The last thing we need is a method for scaling up an ASG:
def scale_up(self, group, size=1):
if self.groups[group]["size"] > 0:
# Already scaled up
return
# Make sure we have an autoscaler
if not self.autoscalers.get(group):
self.create_autoscaler(group)
operation = self.service.instanceGroupManagers().resize(
project=self.project,
zone=self.zone,
instanceGroupManager=self.groups[group]["name"],
size=size
)
wait_for_operation(operation)
The final logic of our task is quite simple:
def check_groups(self):
# Now we have everything we need for the actual task logic:
for group in self.groups:
if group in self.groups_to_skip:
continue
if self.should_scale_up(group):
self.scale_up(group)
should_scale_down is the method that should contain your scaling logic. We don’t provide it here, but remember that in our case it’s a question of checking whether or not we have jobs waiting to be processed.
This task is scheduled to run every 5 minutes. This is convenient for our use case, because even if there are no pending jobs, a team member can perform an action at any time, which will result in the creation of a new job.
We don’t want to have to wait too long for it to be started. Of course, for any user actions that create jobs and are supposed to get a quick response, we need a dedicated machine that’s always up.
In most cases, however, it’s best to avoid asynchronous tasks for user interactions that require feedback.

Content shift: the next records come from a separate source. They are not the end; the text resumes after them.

theorem replayLoop_congr {c' : Cfg} (h : recon p c = recon p c') (ord : List Nat) (fuel : Nat) (r : ReplayRun) :
    replayLoop p c ord fuel r = replayLoop p c' ord fuel r := by
  have hstep : replayStep p c = replayStep p c' := by unfold replayStep; rw [h]
  induction fuel generalizing r with
  | zero => rfl
  | succ fuel ih => simp only [replayLoop, hstep, ih]

variable (hset : ∀ w, setOf p c w = setOf p { c with org := o } w)
include hset

theorem victim_setOrg (d : Dict) (w : Word) : victim p c d w = victim p { c with org := o } d w := by
  rw [victim, hset]
  rfl

theorem candidate_setOrg (d : Dict) (w : Word) : candidate p c d w = candidate p { c with org := o } d w := by
  rw [candidate, ← scan_setOrg (o := o), hset, victim_setOrg hset]
  rfl

theorem classify_setOrg (d : Dict) (w : Word) : classify p c d w = classify p { c with org := o } d w := by
  rw [classify, classify, lookup, lookup, candidate_setOrg hset]
  rfl

theorem recon_setOrg (d : Dict) (t : Tag) (e : Nat) (x : Word) :
    recon p c d t e x = recon p { c with org := o } d t e x := by
  cases t with
  | MISS => rw [recon, victim_setOrg hset]; rfl
  | _ => rfl

theorem modelPage_setOrg (hs : 0 < c.stride) (page : List Word) :
    modelPage p c page = modelPage p { c with org := o } page := by
  have hstep : modelStep p c page = modelStep p { c with org := o } page := by
    funext i m
    rw [modelStep, modelStep, classify_setOrg hset]
  rw [modelPage_eq_foldl p c page hs, modelPage_eq_foldl p { c with org := o } page hs, hstep]
  rfl

theorem sameBehaviour_setOrg (hs : 0 < c.stride) : SameBehaviour p c { c with org := o } := by
  have hrecon : recon p c = recon p { c with org := o } := by
    funext d t e x
    exact recon_setOrg hset d t e x
  refine ⟨rfl, fun d w => ⟨?_, victim_setOrg hset d w, classify_setOrg hset d w⟩, fun _ _ => rfl, recon_setOrg hset,
    modelPage_setOrg hset hs, fun _ _ _ _ _ => rfl, fun _ _ => rfl, fun x => replayLoop_congr hrecon _ _ _⟩
  rw [lookup, lookup, candidate_setOrg hset]

end

/-- Settles O38: with the same hash `SA` and `DM` choose the same sets, with one set `SA` can only choose set 0, and
both `FAH` and `FAL` choose set 0. -/
theorem organizationsCoincide : Obligations.OrganizationsCoincide := by
  intro p c hp hc
  have hs : 0 < c.stride := hc.facts.stride
  refine ⟨fun horg _ hhash => ?_, fun horg hM => ?_, fun horg => ?_⟩
  · refine sameBehaviour_setOrg (fun w => ?_) hs
    rw [setOf_eq, setOf_eq, horg, hhash]
  · refine sameBehaviour_setOrg (fun w => ?_) hs
    have hlt := hc.setOf_lt hp w
    rw [setOf_eq p { c with org := .fal }]
    exact Nat.lt_one_iff.1 (hM ▸ hlt)
  · refine sameBehaviour_setOrg (fun w => ?_) hs
    rw [setOf_eq, setOf_eq, horg]

/-! ### Dictionaries reached by `classify` -/

/-- What holds of a dictionary and is kept by each `classify` step holds after a run of them (41_dictionary.md R139). -/
theorem classifyAll_induction {P : Dict → Prop} {p : Params} {c : Cfg} {ws : List Word} {d : Dict} (h0 : P d)
    (hstep : ∀ d, ∀ w ∈ ws, P d → P (classify p c d w).2) : P (classifyAll p c d ws) := by
  induction ws generalizing d with
  | nil => exact h0
  | cons w ws ih =>
    exact ih (hstep d w List.mem_cons_self h0) fun d v hv => hstep d v (List.mem_cons_of_mem _ hv)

So now we can scale up a machine when we need it, and GCE will take over if we need more. But we also need a way to scale down to zero when we don’t need it again!
To do this, we have a second task, running every 30 minutes, which will execute the same code as the first, with the difference that it will remove the autoscaler and scale to 0 machines if there are no pending jobs.
We can inherit our new task from the previous one, so that we have all the methods we need to communicate with GCP :
class ScaleDown(ScaleUp):
We also need some new methods to scale down:
def delete_autoscaler(self, group):
autoscaler = self.autoscalers[group]
operation = self.service.autoscalers().delete(
project=self.project,
zone=self.zone,
autoscaler=autoscaler["name"]
)
wait_for_operation(operation)
def scale_down(self, group):
if self.groups[group]["size"] == 0:
# Already scaled down
return
# Delete the autoscaler so that we can scale to zero machine
if self.autoscalers.get(group):
self.delete_autoscaler(group)
operation = self.service.instanceGroupManagers().resize(
project=self.project,
zone=self.zone,
instanceGroupManager=self.groups[group]["name"],
size=0
)
wait_for_operation(operation)
def check_groups(self):
for group in self.groups:
if group in self.groups_to_skip:
continue
if self.should_scale_down(group):
self.scale_down(group)
When we know there are no more pending jobs, we remove the autoscaler and scale down completely. Again, should_scale_down contains the scale down logic to be implemented.
The positive side of this approach is that we can have several scaling criteria. For example, to avoid scaling up and down several times in a row too close together, we can also check that a certain amount of time has elapsed without a job being created before scaling down.